Was that distorted self-love, or is self-love always a distortion?
At any rate, here it is: "You be you."
What exactly does this imperative mean?
A word from St. Clive
There are times like these when I wish C.S. Lewis were still with us. Because he grasped the inherent problem. If "you be you" is a form of self-love that implies "and don't give a *whiff* [substitute your word] about others," that indeed is a problem.
It evokes the age old question of whether self-love is a Christian virtue. I, like St. Clive, have some doubts.
"To love his neighbor as himself, he may then be able to love himself as his neighbor; that is, with charity instead of partiality." C.S. LewisOr as he phrased it a bit more creatively in The Screwtape Letters, where the devil Screwtape is describing the aims of "the Enemy" (or God):
“The Enemy wants to bring the man to a state of mind in which he could design the best cathedral in the world, and know it to be the best, and rejoice in the fact, without being any more (or less) or otherwise glad at having done it than he would be if it had been done by another.

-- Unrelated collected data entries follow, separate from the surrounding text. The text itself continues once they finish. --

/-- A work entry (R72). `slot`, `base` and `size` are the extent and the copies of its bounds made at admission (R27).
`allocated` counts read run buffers of the current run not yet filled and `reserved` the reservation of a started READ (R98).
`run` is the current run, its first relative sector and its length, absent for a MAP-STORE (log 45). `tornNext` says that the next sector of
a parked WRITE was torn (R127). -/
structure Entry where
  channel : Channel
  tag : Nat
  kind : WorkKind
  cls : Option WorkClass
  slot : Option Slot
  base : Nat
  size : Nat
  first : Nat
  count : Nat
  done : Nat
  state : EntryState
  order : Nat
  deadline : Option Nat
  late : Bool
  span : Option CheckSpan
  verify : Bool
  flags : Flags
  token : Option Nat
  writeBuffers : List (List Word)
  readBuffers : List (List Word)
  allocated : Nat
  reserved : Nat
  conditions : List (Nat × Condition)
  appendStart : Option Nat
  run : Option (Nat × Nat)
  watched : List Nat
  faultSeen : Bool
  outcome : Option Code
  discard : Bool
  serial : BitVec 32
  tornNext : Bool
  deriving DecidableEq, Repr

/-- The kind of a posted write (R102). -/
inductive PostedKind where
  | write | append
  deriving DecidableEq, Repr

/-- A posted write (R102). `base` and `size` are the copies of its extent's bounds (R27). -/
structure Posted where
  channel : Channel
  tag : Nat
  kind : PostedKind
  slot : Slot
  base : Nat
  size : Nat
  first : Option Nat
  count : Nat
  committed : Nat
  torn : Bool
  order : Nat
  cls : WorkClass
  generation : Nat
  span : Option CheckSpan
  verify : Bool
  token : Option Nat
  force : Bool
  buffers : List (List Word)
  committing : Bool
  tornNext : Bool
  deriving DecidableEq, Repr

/-! ## Sweep (chapter 10) -/

/-- An item of a sweep's extent list (R163). -/
structure SweepItem where
  slot : Slot
  order : Nat
  token : Option Nat
  top : Option Nat
  failed : Bool
  result : Option SweepResult
  deriving DecidableEq, Repr

/-- Sweep kinds (R163). -/
inductive SweepKind where
  | clear | scan
  deriving DecidableEq, Repr

/-- Why a sweep was stopped (R163). -/
inductive StopCause where
  | halt | protect | departure
  deriving DecidableEq, Repr

/-- The sweep that has not ended (R163). `window` is present while COLLECTING; RUNNING and SUSPENDED follow from who owns the
drive (log 26). `cause` is set while a stop waits for the step in progress. `discard` says that the opening channel has been reset
(R174). -/
structure Sweep where
  kind : SweepKind
  channel : Channel
  tag : Nat
  verify : Bool
  items : List SweepItem
  window : Option Nat
  current : Option Nat
  sector : Option Nat
  halt : Bool
  cause : Option StopCause
  discard : Bool
  deriving DecidableEq, Repr

/-! ## Drive sequencer (chapter 7) -/

/-- Whose work the sequencer is doing (R115): a work entry's or posted write's by admission order, the sweep's, or one of the
volume manager's accesses. -/
inductive Owner where
  | entry (order : Nat)
  | posted (order : Nat)
  | sweep
  | volume
  deriving DecidableEq, Repr

/-- The kinds of access (R115). -/
inductive AccessKind where
  | readRun | writeRun | appendRun | labelWrite | clearStep | scanStep | labelRead | probe
  deriving DecidableEq, Repr

/-- What the next passage of the current sector is for: its own work, the read-back of R128, or one of the two passages of a
VOID marking (R131). -/
inductive Pass where
  | work | readBack | marking | markCheck
  deriving DecidableEq, Repr

/-- A stop or cut that an access has yet to take (R133, R144, R145, R146). -/
inductive Stop where
  | power | cut | protect
  deriving DecidableEq, Repr

/-- The access in progress (R115). `base` is the first cylinder of its extent (0 for the label), `sector` the relative sector
worked on, `runEnd` the relative sector after its run, `size` the extent's size, `done` the sectors counted in this run. `restored` says that
a restore has been made for the sector, `further` that the attempt now to be made at its write is the one further attempt for which the
address check failed in the last allowed one has called (R129). -/
structure Access where
  owner : Owner
  kind : AccessKind
  cls : Option WorkClass
  verify : Bool
  slot : Option Slot
  base : Nat
  sector : Nat
  runEnd : Nat
  size : Nat
  done : Nat
  pass : Pass
  failed : Nat
  checkPassed : Bool
  tornResume : Bool
  restored : Bool
  further : Bool
  underWay : Bool
  stops : List Stop
  unsync : Nat
  mapLoadSeen : Bool
  deriving DecidableEq, Repr

/-- The drive sequencer (R113), its timers (R95) and the cylinder of the outstanding SEEK (R111). -/
structure Sequencer where
  state : SeqState
  cylinder : Option Nat
  head : Nat
  counter : Option Nat
  target : Option Nat
  gate : Bool
  accepted : Bool
  phase : Phase
  seekTimeouts : Nat
  mismatches : Nat
  seekTo : Nat
  seekTimer : Option Nat
  restoreTimer : Option Nat
  faultTimer : Option Nat
  access : Option Access
  defects : List Defect
  overflow : Bool
  deriving DecidableEq, Repr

The Enemy wants him, in the end, to be so free from any bias in his own favor that he can rejoice in his own talents as frankly and gratefully as in his neighbor's talents--or in a sunrise, an elephant, or a waterfall.” C.S. Lewis
Would about the scandalous behavior of our President and how it affected his mob? I think it's "you be you" and self-love gone wild. Would these insights help us today in undue the serious defects in American life? I think so. At least, one can hope.